Dataset:

-- ==== Sys2Proof/Tests/Slice0.lean ====
section
/-! SUPPORT. The model's own tests: words of the spec's encodings, one-step vectors of
spec/95_test_vectors.md (the vector is named in each docstring), and for every obligation with
hypotheses concrete states that meet them. -/

namespace Sys2Proof.Tests

open Sys2Proof Sys2Proof.Machine

/-! ### States -/

/-- An instruction: its no-op bit, trap kind and next-PC. -/
def insn (np : BitVec 1) (tk : TrapCode) (next : Nat) : Insn :=
  { blankInsn with noOp := np, trapKind := tk, nextPc := next }

/-- The start of spec/95_test_vectors.md 2.3, with the counters of 2.6: STATUS 0x300. -/
def ready : State :=
  { State.reset with
    pc := 0x1000, seq := 5, nopcnt := 2, memsel := 1, memBound := true, pcValid := true,
    runcnt := 3, runmax := 10 }

/-- A RUN with phase `p` in progress on instruction `i`. -/
def running (p : Phase) (i : Insn) : State :=
  { ready with runState := .running, phase := some p, slot := some i }

/-- A STEP with phase `p` in progress on instruction `i`. -/
def stepping (p : Phase) (i : Insn) : State :=
  { ready with runState := .stepping, phase := some p, slot := some i }

/-- The collaborators answer what state `s` asks about instruction `i`. -/
def answered (s : State) (i : Insn) : State :=
  { s with collab := {
      startAddress := [(s.memsel, 0x1000)],
      fetch := [(fetchKey s, .answer i)],
      readSources := [(regKey s i, .answer [7])],
      execute := [(i, .answer { i with results := [8] })],
      loadStore := [(accessKey s i, .answer { stores := [(0x20, 1), (0x20, 2)], insn := i })],
      writeDst := [(regKey s i, .answer [8])],
      checkTrap := [(i, .answer { kind := 0xC5, nextPc := 0x1008 })],
      syscall := [(handlerWorld s, .answer { regs := [9], handler := [1] })],
      text := [(i, "text")] } }

/-- The collaborators abort what state `s` asks about instruction `i`. -/
def aborted (s : State) (i : Insn) : State :=
  { s with collab := {
      startAddress := [],
      fetch := [(fetchKey s, .abort ())],
      readSources := [(regKey s i, .abort [6])],
      execute := [(i, .abort i)],
      loadStore := [(accessKey s i, .abort { stores := [(0x20, 1)], insn := i })],
      writeDst := [(regKey s i, .abort [4])],
      checkTrap := [(i, .abort { kind := 0, nextPc := 0 })],
      syscall := [(handlerWorld s, .abort { regs := [4], handler := [] })],
      text := [] } }

/-- The collaborators never answer what state `s` asks about instruction `i`. -/
def silenced (s : State) (i : Insn) : State :=
  { s with collab := {
      startAddress := [],
      fetch := [(fetchKey s, .silent)],
      readSources := [(regKey s i, .silent)],
      execute := [(i, .silent)],
      loadStore := [(accessKey s i, .silent)],
      writeDst := [(regKey s i, .silent)],
      checkTrap := [(i, .silent)],
      syscall := [(handlerWorld s, .silent)],
      text := [] } }

/-- State FAULT after a runaway: STATUS 0xF03. -/
def faulted : State := { ready with runState := .fault, term := .runaway, nopcnt := 11 }

/-- `s` with one command word presented. -/
def presented (s : State) (cw : CommandWord) : State := { s with host := [.command cw] }

/-- The outcome is a next state with the property. -/
def gives (r : Result) (p : State → Bool) : Bool :=
  match r with
  | .next t => p t
  | _ => false

/-- The STATUS word as a number. -/
def status (s : State) : Nat := (statusWord s).toNat

def plain : Insn := insn 0 0x40 0x1004
def noop : Insn := insn 1 0 0x1004

/-! ### Words: every row, and the checks on words -/

/-- R71: `op` in bits 66:64, `arg` in bits 63:0. -/
theorem test_decode_construct :
    decode .cmd 0b000_0000000000000000000000000000000000000000000000000000000000000001
      = some (.construct true false) ∧
    decode .cmd 0x00000000000000002 = some (.construct false true) ∧
    decode .cmd 0x0FFFFFFFFFFFFFFFE = some (.construct false true) := by decide
theorem test_decode_bind_memory :
    decode .cmd 0b001_1000000000000000000000000000000000000000000000000000000000000010
      = some (.bindMemory 0x8000000000000002) := by decide
theorem test_decode_init : decode .cmd 0x2DEADBEEF00000000 = some .init := by decide
theorem test_decode_step : decode .cmd 0x30000000000000000 = some .step := by decide
theorem test_decode_run :
    decode .cmd 0b100_0000000000000000000000000000000000000000000000000000000000001010
      = some (.run 10) ∧
    decode .cmd 0x4FFFFFFFFFFFFFFFF = some (.run 0xFFFFFFFFFFFFFFFF) := by decide
/-- R73: the class in bits 7:6, the sub-code in bits 5:0. -/
theorem test_decode_trap_kinds :
    decode .tk 0b00_000001 = some (.kNotrap 1) ∧ decode .tk 0b01_000010 = some (.kSyscall 2) ∧
    decode .tk 0b10_000100 = some (.kHalt 4) ∧ decode .tk 0b11_100000 = some (.kOther 32) := by
  decide
/-- R74. -/
theorem test_decode_no_op :
    decode .np 0b0 = some .npNonnop ∧ decode .np 0b1 = some .npNop := by decide
/-- R75. -/
theorem test_decode_phases :
    [0b0001, 0b0010, 0b0011, 0b0100, 0b0101, 0b0110, 0b0111, 0b1000, 0b1001, 0b1010, 0b1011,
      0b1100].map (decode .ph) =
    [some .phFetch, some .phSeq, some .phRead, some .phExec, some .phMem, some .phWb,
      some .phTrap, some .phPc, some .phNop, some .phTrace, some .phDispatch, some .phSyscall] := by
  decide

/-- R81: a word with a bit above its format's width is no word of the format. -/
theorem test_too_wide_words_are_refused :
    [fitsFormat .cmd (2 ^ 67), fitsFormat .tk 0x100, fitsFormat .np 2, fitsFormat .ph 0x10] =
      [false, false, false, false] ∧
    [decode .cmd (2 ^ 67), decode .tk 0x100, decode .np 2, decode .ph 0x10] =
      [none, none, none, none] := by decide
/-- R79 a, V2.1 to V2.3: the reserved opcodes. -/
theorem test_reserved_opcodes_are_refused :
    [selectsRow .cmd 0x50000000000000000, selectsRow .cmd 0x60000000000000123,
      selectsRow .cmd 0x7FFFFFFFFFFFFFFFF] = [false, false, false] ∧
    [decode .cmd 0x50000000000000000, decode .cmd 0x60000000000000123,
      decode .cmd 0x7FFFFFFFFFFFFFFFF] = [none, none, none] := by decide
/-- R75: codes 0, 13, 14 and 15 select no phase. -/
theorem test_phase_codes_without_a_phase_are_refused :
    [selectsRow .ph 0, selectsRow .ph 13, selectsRow .ph 14, selectsRow .ph 15] =
      [false, false, false, false] ∧
    [decode .ph 0, decode .ph 13, decode .ph 14, decode .ph 15] = [none, none, none, none] := by
  decide

/-- The words of spec/opcode_table.json in its order, with their lengths in whole bytes. -/
def tableWords : List (Nat × Nat) :=
  [(72, 0), (72, 0x10000000000000000), (72, 0x20000000000000000), (72, 0x30000000000000000),
    (72, 0x40000000000000000), (8, 0x40), (8, 0x80), (8, 0xC0), (8, 0), (8, 1)] ++
  [(8, 2), (8, 3), (8, 4), (8, 5), (8, 6), (8, 7), (8, 8), (8, 9), (8, 10), (8, 11), (8, 12)]

/-- Placed where a step takes it, each word runs as the first instruction after reset. -/
theorem test_table_words_run_after_reset :
    tableWords.all (fun x => gives (step (State.reset.withFetchWord x.1 x.2)) fun _ => true) = true := by
  decide
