/-- Register `PCI_FRZ`. -/
def reg_PCI_FRZ : RegDesc :=
  ⟨"PCI_FRZ", 10, 0x0014, .lin 1 4, 1, [PCI_FRZ_FROZEN, PCI_FRZ_FREEZE, PCI_FRZ_RELEASE, PCI_FRZ_BY_FAULT, PCI_FRZ_DROP]⟩

/-- Register `PCI_CTO`. -/
def reg_PCI_CTO : RegDesc :=
  ⟨"PCI_CTO", 10, 0x0018, .lin 1 4, 1, [PCI_CTO_RANGE, PCI_CTO_DIS, PCI_CTO_VALUE]⟩

/-- Register `PCI_TAGS`. -/
def reg_PCI_TAGS : RegDesc :=
  ⟨"PCI_TAGS", 10, 0x001C, .lin 1 4, 1, [PCI_TAGS_INUSE, PCI_TAGS_QUAR]⟩

/-- Register `PCI_CNT_UC`. -/
def reg_PCI_CNT_UC : RegDesc :=
  ⟨"PCI_CNT_UC", 10, 0x0020, .lin 1 4, 1, [PCI_CNT_UC_UC, PCI_CNT_UC_SILENT]⟩

/-- Register `PCI_CNT_CTO`. -/
def reg_PCI_CNT_CTO : RegDesc :=
  ⟨"PCI_CNT_CTO", 10, 0x0024, .lin 1 4, 1, [PCI_CNT_CTO]⟩

/-- Register `PCI_CNT_LINK`. -/
def reg_PCI_CNT_LINK : RegDesc :=
  ⟨"PCI_CNT_LINK", 10, 0x0028, .lin 1 4, 1, [PCI_CNT_LINK_DOWN, PCI_CNT_LINK_RECOV]⟩

/-- Register `PCI_ASPM`. -/
def reg_PCI_ASPM : RegDesc :=
  ⟨"PCI_ASPM", 10, 0x002C, .lin 1 4, 1, [PCI_ASPM_L1IDLE]⟩

/-- Register `PCI_PME`. -/
def reg_PCI_PME : RegDesc :=
  ⟨"PCI_PME", 10, 0x0030, .lin 1 4, 1, [PCI_PME_CRIT, PCI_PME_FAULT, PCI_PME_CLAIK, PCI_PME_PEND]⟩

/-- Register `PCI_CNT_BAR4`. -/
def reg_PCI_CNT_BAR4 : RegDesc :=
  ⟨"PCI_CNT_BAR4", 10, 0x0034, .lin 1 4, 1, [PCI_CNT_BAR4_BAR4, PCI_CNT_BAR4_BAR2]⟩

/-- Register `PCI_WIN`. -/
def reg_PCI_WIN : RegDesc :=
  ⟨"PCI_WIN", 10, 0x0040, .lin 64 8, 2, [PCI_WIN_EN, PCI_WIN_WREN, PCI_WIN_BASE]⟩

/-- Register `NVQ_CTL`. -/
def reg_NVQ_CTL : RegDesc :=
  ⟨"NVQ_CTL", 11, 0x0000, .lin 1 4, 1, [NVQ_CTL_RUN, NVQ_CTL_HOLD]⟩

/-- Register `NVQ_STS`. -/
def reg_NVQ_STS : RegDesc :=
  ⟨"NVQ_STS", 11, 0x0004, .lin 1 4, 1, [NVQ_STS_RDY, NVQ_STS_FETCH_HELD, NVQ_STS_ACTIVATING, NVQ_STS_MEDIA_READY, NVQ_STS_PS, NVQ_STS_WCE]⟩

/-- Register `NVQ_INFL`. -/
def reg_NVQ_INFL : RegDesc :=
  ⟨"NVQ_INFL", 11, 0x0010, .lin 1 4, 1, [NVQ_INFL_INFL, NVQ_INFL_HELD]⟩

/-- Register `NVQ_SPINWAIT`. -/
def reg_NVQ_SPINWAIT : RegDesc :=
  ⟨"NVQ_SPINWAIT", 11, 0x0014, .lin 1 4, 1, [NVQ_SPINWAIT]⟩

/-- Register `NVQ_FRONT`. -/
def reg_NVQ_FRONT : RegDesc :=
  ⟨"NVQ_FRONT", 11, 0x0018, .lin 1 4, 1, [NVQ_FRONT_WAIT]⟩

/-- Register `NVQ_CMB`. -/
def reg_NVQ_CMB : RegDesc :=
  ⟨"NVQ_CMB", 11, 0x001C, .lin 1 4, 1, [NVQ_CMB_SIZE]⟩

/-- Register `NVQ_SQEN`. -/
def reg_NVQ_SQEN : RegDesc :=
  ⟨"NVQ_SQEN", 11, 0x0020, .lin 8 4, 1, [NVQ_SQEN]⟩

/-- Register `NVQ_ZACT`. -/
def reg_NVQ_ZACT : RegDesc :=
  ⟨"NVQ_ZACT", 11, 0x0040, .lin 1 4, 1, [NVQ_ZACT_ACTIVE, NVQ_ZACT_OPENED]⟩

/-- Register `NVQ_CNT_CMD`. -/
def reg_NVQ_CNT_CMD : RegDesc :=
  ⟨"NVQ_CNT_CMD", 11, 0x0050, .lin 1 4, 1, [NVQ_CNT_CMD]⟩

/-- Register `NVQ_CNT_ERR`. -/
def reg_NVQ_CNT_ERR : RegDesc :=
  ⟨"NVQ_CNT_ERR", 11, 0x0054, .lin 1 4, 1, [NVQ_CNT_ERR]⟩

/-- Register `NVQ_CNT_NNR`. -/
def reg_NVQ_CNT_NNR : RegDesc :=
  ⟨"NVQ_CNT_NNR", 11, 0x0058, .lin 1 4, 1, [NVQ_CNT_NNR]⟩

/-- Register `NVQ_CNT_ABRT`. -/
def reg_NVQ_CNT_ABRT : RegDesc :=
  ⟨"NVQ_CNT_ABRT", 11, 0x005C, .lin 1 4, 1, [NVQ_CNT_ABRT]⟩

/-- Register `NVQ_CNT_DBERR`. -/
def reg_NVQ_CNT_DBERR : RegDesc :=
  ⟨"NVQ_CNT_DBERR", 11, 0x0060, .lin 1 4, 1, [NVQ_CNT_DBERR_DB, NVQ_CNT_DBERR_UNLK]⟩

/-- Register `FLT_CTL`. -/
def reg_FLT_CTL : RegDesc :=
  ⟨"FLT_CTL", 12, 0x0000, .lin 1 4, 1, [FLT_CTL_FIRSTSEV, FLT_CTL_FAULTN]⟩

/-- Register `FLT_SAFE`. -/
def reg_FLT_SAFE : RegDesc :=
  ⟨"FLT_SAFE", 12, 0x0004, .lin 1 4, 1, [FLT_SAFE_ACTIVE, FLT_SAFE_LOCKED, FLT_SAFE_ENTRIES]⟩

/-- Register `FLT_INJECT`. -/
def reg_FLT_INJECT : RegDesc :=
  ⟨"FLT_INJECT", 12, 0x0008, .lin 1 4, 1, [FLT_INJECT_SRC, FLT_INJECT_INST, FLT_INJECT_ASSERT]⟩

/-- Register `FLT_FIRST`. -/
def reg_FLT_FIRST : RegDesc :=
  ⟨"FLT_FIRST", 12, 0x0010, .lin 1 4, 1, [FLT_FIRST_SRC, FLT_FIRST_SEV, FLT_FIRST_INST, FLT_FIRST_VALID]⟩

/-- Register `FLT_FIRST_LO`. -/
def reg_FLT_FIRST_LO : RegDesc :=
  ⟨"FLT_FIRST_LO", 12, 0x0014, .lin 1 4, 1, [FLT_FIRST_LO]⟩

/-- Register `FLT_FIRST_HI`. -/
def reg_FLT_FIRST_HI : RegDesc :=
  ⟨"FLT_FIRST_HI", 12, 0x0018, .lin 1 4, 1, [FLT_FIRST_HI]⟩

/-- Register `FLT_FIRST_TIME`. -/
def reg_FLT_FIRST_TIME : RegDesc :=
  ⟨"FLT_FIRST_TIME", 12, 0x001C, .lin 1 4, 1, [FLT_FIRST_TIME]⟩

/-- Register `FLT_QUIET`. -/
def reg_FLT_QUIET : RegDesc :=
  ⟨"FLT_QUIET", 12, 0x0040, .lin 8 4, 1, [FLT_QUIET_QUIET, FLT_QUIET_WINDOW]⟩

/-- Register `FLT_STS`. -/
def reg_FLT_STS : RegDesc :=
  ⟨"FLT_STS", 12, 0x0100, .lin 16 4, 1, [FLT_STS]⟩

/-- Register `FLT_LIVE`. -/
def reg_FLT_LIVE : RegDesc :=
  ⟨"FLT_LIVE", 12, 0x0140, .lin 16 4, 1, [FLT_LIVE]⟩

/-- Register `FLT_SEV`. -/
def reg_FLT_SEV : RegDesc :=
  ⟨"FLT_SEV", 12, 0x0800, .lin 512 4, 1, [FLT_SEV_SEV, FLT_SEV_LOCK, FLT_SEV_AER, FLT_SEV_AEN, FLT_SEV_WAKE, FLT_SEV_QCLASS, FLT_SEV_LIMIT]⟩

/-- Register `FLT_CNT`. -/
def reg_FLT_CNT : RegDesc :=
  ⟨"FLT_CNT", 12, 0x1000, .lin 512 4, 1, [FLT_CNT_RCNT, FLT_CNT_FSTATE, FLT_CNT_LOCKOUT, FLT_CNT_ASSERTS]⟩

/-- Register `BNR_CTL`. -/
def reg_BNR_CTL : RegDesc :=
  ⟨"BNR_CTL", 13, 0x0000, .lin 1 4, 1, [BNR_CTL_DUMP]⟩

/-- Register `BNR_STS`. -/
def reg_BNR_STS : RegDesc :=
  ⟨"BNR_STS", 13, 0x0004, .lin 1 4, 1, [BNR_STS_HEAD, BNR_STS_WRAPPED, BNR_STS_DUMPING, BNR_STS_NOSLOT, BNR_STS_SEQ]⟩

/-- Register `BNR_RDIDX`. -/
def reg_BNR_RDIDX : RegDesc :=
  ⟨"BNR_RDIDX", 13, 0x0010, .lin 1 4, 1, [BNR_RDIDX_INDEX, BNR_RDIDX_AUTOINC]⟩

/-- Register `BNR_DAT`. -/
def reg_BNR_DAT : RegDesc :=
  ⟨"BNR_DAT", 13, 0x0020, .lin 8 4, 1, []⟩

/-- Register `BNR_FW`. -/
def reg_BNR_FW : RegDesc :=
  ⟨"BNR_FW", 13, 0x0040, .lin 2 4, 1, [BNR_FW]⟩

/-- Register `BNR_FWCTL`. -/
def reg_BNR_FWCTL : RegDesc :=
  ⟨"BNR_FWCTL", 13, 0x0048, .lin 1 4, 1, [BNR_FWCTL_CODE, BNR_FWCTL_GO]⟩

/-- Register `BNR_NOR_BASE`. -/
def reg_BNR_NOR_BASE : RegDesc :=
  ⟨"BNR_NOR_BASE", 13, 0x0050, .lin 1 4, 1, [BNR_NOR_BASE]⟩

/-- Register `BNR_NOR_FREE`. -/
def reg_BNR_NOR_FREE : RegDesc :=
  ⟨"BNR_NOR_FREE", 13, 0x0054, .lin 1 4, 1, [BNR_NOR_FREE]⟩

/-- Register `BNR_NOR_LAST`. -/
def reg_BNR_NOR_LAST : RegDesc :=
  ⟨"BNR_NOR_LAST", 13, 0x0058, .lin 1 4, 1, [BNR_NOR_LAST_SLOT, BNR_NOR_LAST_COMPLETE, BNR_NOR_LAST_ENTRIES]⟩

/-- Register `MGR_CTL`. -/
def reg_MGR_CTL : RegDesc :=
  ⟨"MGR_CTL", 14, 0x0000, .lin 1 4, 1, [MGR_CTL_RUN, MGR_CTL_DISCOVER, MGR_CTL_SYNC_EN]⟩

/-- Register `MGR_STS`. -/
def reg_MGR_STS : RegDesc :=
  ⟨"MGR_STS", 14, 0x0004, .lin 1 4, 1, [MGR_STS_ASSIGNED, MGR_STS_INSVC, MGR_STS_LOST, MGR_STS_READY]⟩

/-- Register `MGR_GEOM`. -/
def reg_MGR_GEOM : RegDesc :=
  ⟨"MGR_GEOM", 14, 0x0010, .lin 1 4, 1, [MGR_GEOM_USHIFT, MGR_GEOM_G, MGR_GEOM_SLACK]⟩

/-- Register `MGR_PEERCFG`. -/
def reg_MGR_PEERCFG : RegDesc :=
  ⟨"MGR_PEERCFG", 14, 0x0014, .lin 1 4, 1, [MGR_PEERCFG_NQ, MGR_PEERCFG_TMO, MGR_PEERCFG_RETRY]⟩

/-- Register `MGR_TOK`. -/
def reg_MGR_TOK : RegDesc :=
  ⟨"MGR_TOK", 14, 0x0018, .lin 1 4, 1, [MGR_TOK_BUDGET, MGR_TOK_START, MGR_TOK_RUN]⟩

/-- Register `MGR_TOKUSE`. -/
def reg_MGR_TOKUSE : RegDesc :=
  ⟨"MGR_TOKUSE", 14, 0x001C, .lin 1 4, 1, [MGR_TOKUSE_GRANTS, MGR_TOKUSE_USED]⟩

/-- Register `MGR_SYNC`. -/
def reg_MGR_SYNC : RegDesc :=
  ⟨"MGR_SYNC", 14, 0x0020, .lin 1 4, 1, [MGR_SYNC_RPM, MGR_SYNC_PPR, MGR_SYNC_EN]⟩

/-- Register `MGR_POLL`. -/
def reg_MGR_POLL : RegDesc :=
  ⟨"MGR_POLL", 14, 0x0024, .lin 1 4, 1, [MGR_POLL_PERIOD, MGR_POLL_HARV]⟩

/-- Register `MGR_FW`. -/
def reg_MGR_FW : RegDesc :=
  ⟨"MGR_FW", 14, 0x0028, .lin 1 4, 1, [MGR_FW_PAR, MGR_FW_GO, MGR_FW_BUSY, MGR_FW_FAIL]⟩

/-- Register `MGR_HARV`. -/
def reg_MGR_HARV : RegDesc :=
  ⟨"MGR_HARV", 14, 0x002C, .lin 1 4, 1, [MGR_HARV_SIZE]⟩

/-- Register `MGR_ORD`. -/
def reg_MGR_ORD : RegDesc :=
  ⟨"MGR_ORD", 14, 0x0030, .lin 1 4, 1, [MGR_ORD_LOST, MGR_ORD_HELD]⟩

/-- Register `MGR_NODE`. -/
def reg_MGR_NODE : RegDesc :=
  ⟨"MGR_NODE", 14, 0x0100, .lin 64 16, 4, [MGR_NODE_STATE, MGR_NODE_LOADOK, MGR_NODE_GRANT, MGR_NODE_USED, MGR_NODE_MISSED, MGR_NODE_EUI, MGR_NODE_POD]⟩

/-- Register `HLK_CTL`. -/
def reg_HLK_CTL : RegDesc :=
  ⟨"HLK_CTL", 15, 0x0000, .lin 4 4096, 1, [HLK_CTL_EN, HLK_CTL_TRAIN, HLK_CTL_SWAP_HINT]⟩

/-- Register `HLK_STS`. -/
def reg_HLK_STS : RegDesc :=
  ⟨"HLK_STS", 15, 0x0004, .lin 4 4096, 1, [HLK_STS_UP, HLK_STS_ABSENT, HLK_STS_SWAPPED, HLK_STS_HINT_DIFF, HLK_STS_A_INV, HLK_STS_B_INV]⟩

/-- Register `HLK_WEN`. -/
def reg_HLK_WEN : RegDesc :=
  ⟨"HLK_WEN", 15, 0x0010, .lin 4 4096, 1, [HLK_WEN]⟩

/-- Register `HLK_REGCMD`. -/
def reg_HLK_REGCMD : RegDesc :=
  ⟨"HLK_REGCMD", 15, 0x0014, .lin 4 4096, 1, [HLK_REGCMD_ADDR, HLK_REGCMD_HEAD, HLK_REGCMD_RD, HLK_REGCMD_GO, HLK_REGCMD_BUSY, HLK_REGCMD_ERR, HLK_REGCMD_WDATA]⟩

/-- Register `HLK_REGDAT`. -/
def reg_HLK_REGDAT : RegDesc :=
  ⟨"HLK_REGDAT", 15, 0x0018, .lin 4 4096, 1, [HLK_REGDAT]⟩

/-- Register `HLK_FLAG`. -/
def reg_HLK_FLAG : RegDesc :=
  ⟨"HLK_FLAG", 15, 0x0020, .nest 0 4 4096 3 4, 1, [HLK_FLAG]⟩

/-- Register `HLK_ERR`. -/
def reg_HLK_ERR : RegDesc :=
  ⟨"HLK_ERR", 15, 0x0030, .lin 4 4096, 1, [HLK_ERR_CRC, HLK_ERR_RESENDS]⟩

/-- Register `HLK_LAT`. -/
def reg_HLK_LAT : RegDesc :=
  ⟨"HLK_LAT", 15, 0x0034, .lin 4 4096, 1, [HLK_LAT]⟩

/-- Register `CLB_CTL`. -/
def reg_CLB_CTL : RegDesc :=
  ⟨"CLB_CTL", 16, 0x0000, .lin 1 4, 1, [CLB_CTL_UPEN, CLB_CTL_DNEN]⟩

/-- Register `CLB_NODE`. -/
def reg_CLB_NODE : RegDesc :=
  ⟨"CLB_NODE", 16, 0x0004, .lin 1 4, 1, [CLB_NODE_ADDR, CLB_NODE_ASSIGNED, CLB_NODE_POD, CLB_NODE_LEVEL]⟩

/-- Register `CLB_UPCNT`. -/
def reg_CLB_UPCNT : RegDesc :=
  ⟨"CLB_UPCNT", 16, 0x0008, .lin 1 4, 1, [CLB_UPCNT_VALID, CLB_UPCNT_CRC]⟩

/-- Register `CLB_DNCNT`. -/
def reg_CLB_DNCNT : RegDesc :=
  ⟨"CLB_DNCNT", 16, 0x000C, .lin 1 4, 1, [CLB_DNCNT_VALID, CLB_DNCNT_CRC]⟩

/-- Register `CLB_RETRY`. -/
def reg_CLB_RETRY : RegDesc :=
  ⟨"CLB_RETRY", 16, 0x0010, .lin 1 4, 1, [CLB_RETRY_REPEATS, CLB_RETRY_RESERVED]⟩

/-- Register `CLB_ORDER`. -/
def reg_CLB_ORDER : RegDesc :=
  ⟨"CLB_ORDER", 16, 0x0014, .lin 1 4, 1, [CLB_ORDER_DRYDOWN, CLB_ORDER_SPIN, CLB_ORDER_PSCAP, CLB_ORDER_CODE, CLB_ORDER_COUNT]⟩

/-- Registers of GLB. -/
def regsGlb0 : List RegDesc :=
  [reg_GLB_ID, reg_GLB_STEP, reg_GLB_ROLE, reg_GLB_STRAP, reg_GLB_BOOT, reg_GLB_RSTCTL, reg_GLB_RSTCAUSE, reg_GLB_CFGDONE, reg_GLB_FLACON_VER, reg_GLB_CFG_SEQ, reg_GLB_NOR, reg_GLB_BOOTTIME, reg_GLB_WIRING, reg_GLB_SVN]

/-- Registers of ANG. -/
def regsAng0 : List RegDesc :=
  [reg_ANG_SRC, reg_ANG_SRCSEL, reg_ANG_COMMIT, reg_ANG_CMT_STS, reg_ANG_STAMP_LO, reg_ANG_STAMP_HI, reg_ANG_RATE, reg_ANG_PERIOD, reg_ANG_PLT_CFG, reg_ANG_PLT1_OFS, reg_ANG_AMP_LIM, reg_ANG_DIS_LIM, reg_ANG_ECC, reg_ANG_PLT_AMP, reg_ANG_PLT_TRIM, reg_ANG_ECC1, reg_ANG_CMP]

/-- Registers of SPN. -/
def regsSpn0 : List RegDesc :=
  [reg_SPN_CTL, reg_SPN_STATE, reg_SPN_COMMIT, reg_SPN_CMT_STS, reg_SPN_SETPT, reg_SPN_RAMP, reg_SPN_REFMODE, reg_SPN_REFCFG, reg_SPN_REFCFG2, reg_SPN_TOKENS, reg_SPN_MOTOR, reg_SPN_MOTOR2, reg_SPN_PWM, reg_SPN_SHUNT, reg_SPN_OBS, reg_SPN_HAND, reg_SPN_EOFS, reg_SPN_ALIGN, reg_SPN_OPEN, reg_SPN_BRAKE, reg_SPN_CATCH, reg_SPN_LIMIT, reg_SPN_LG, reg_SPN_VBUS]

/-- Registers of SPN. -/
def regsSpn1 : List RegDesc :=
  [reg_SPN_PADV, reg_SPN_SPEED, reg_SPN_RAMPV, reg_SPN_IDQ, reg_SPN_BUS, reg_SPN_PWR, reg_SPN_TEMP, reg_SPN_CNT]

Exercise prompt: Using the material above, transcribe exactly the lines from the line with "[MGR_CTL_RUN, MGR_CTL_DISCOVER, MGR_CTL_SYNC_EN]⟩" to the line with "def reg_MGR_GEOM : RegDesc"; both count, and nothing else goes in.

Solution to the problem:
  ⟨"MGR_CTL", 14, 0x0000, .lin 1 4, 1, [MGR_CTL_RUN, MGR_CTL_DISCOVER, MGR_CTL_SYNC_EN]⟩

/-- Register `MGR_STS`. -/
def reg_MGR_STS : RegDesc :=
  ⟨"MGR_STS", 14, 0x0004, .lin 1 4, 1, [MGR_STS_ASSIGNED, MGR_STS_INSVC, MGR_STS_LOST, MGR_STS_READY]⟩

/-- Register `MGR_GEOM`. -/
def reg_MGR_GEOM : RegDesc :=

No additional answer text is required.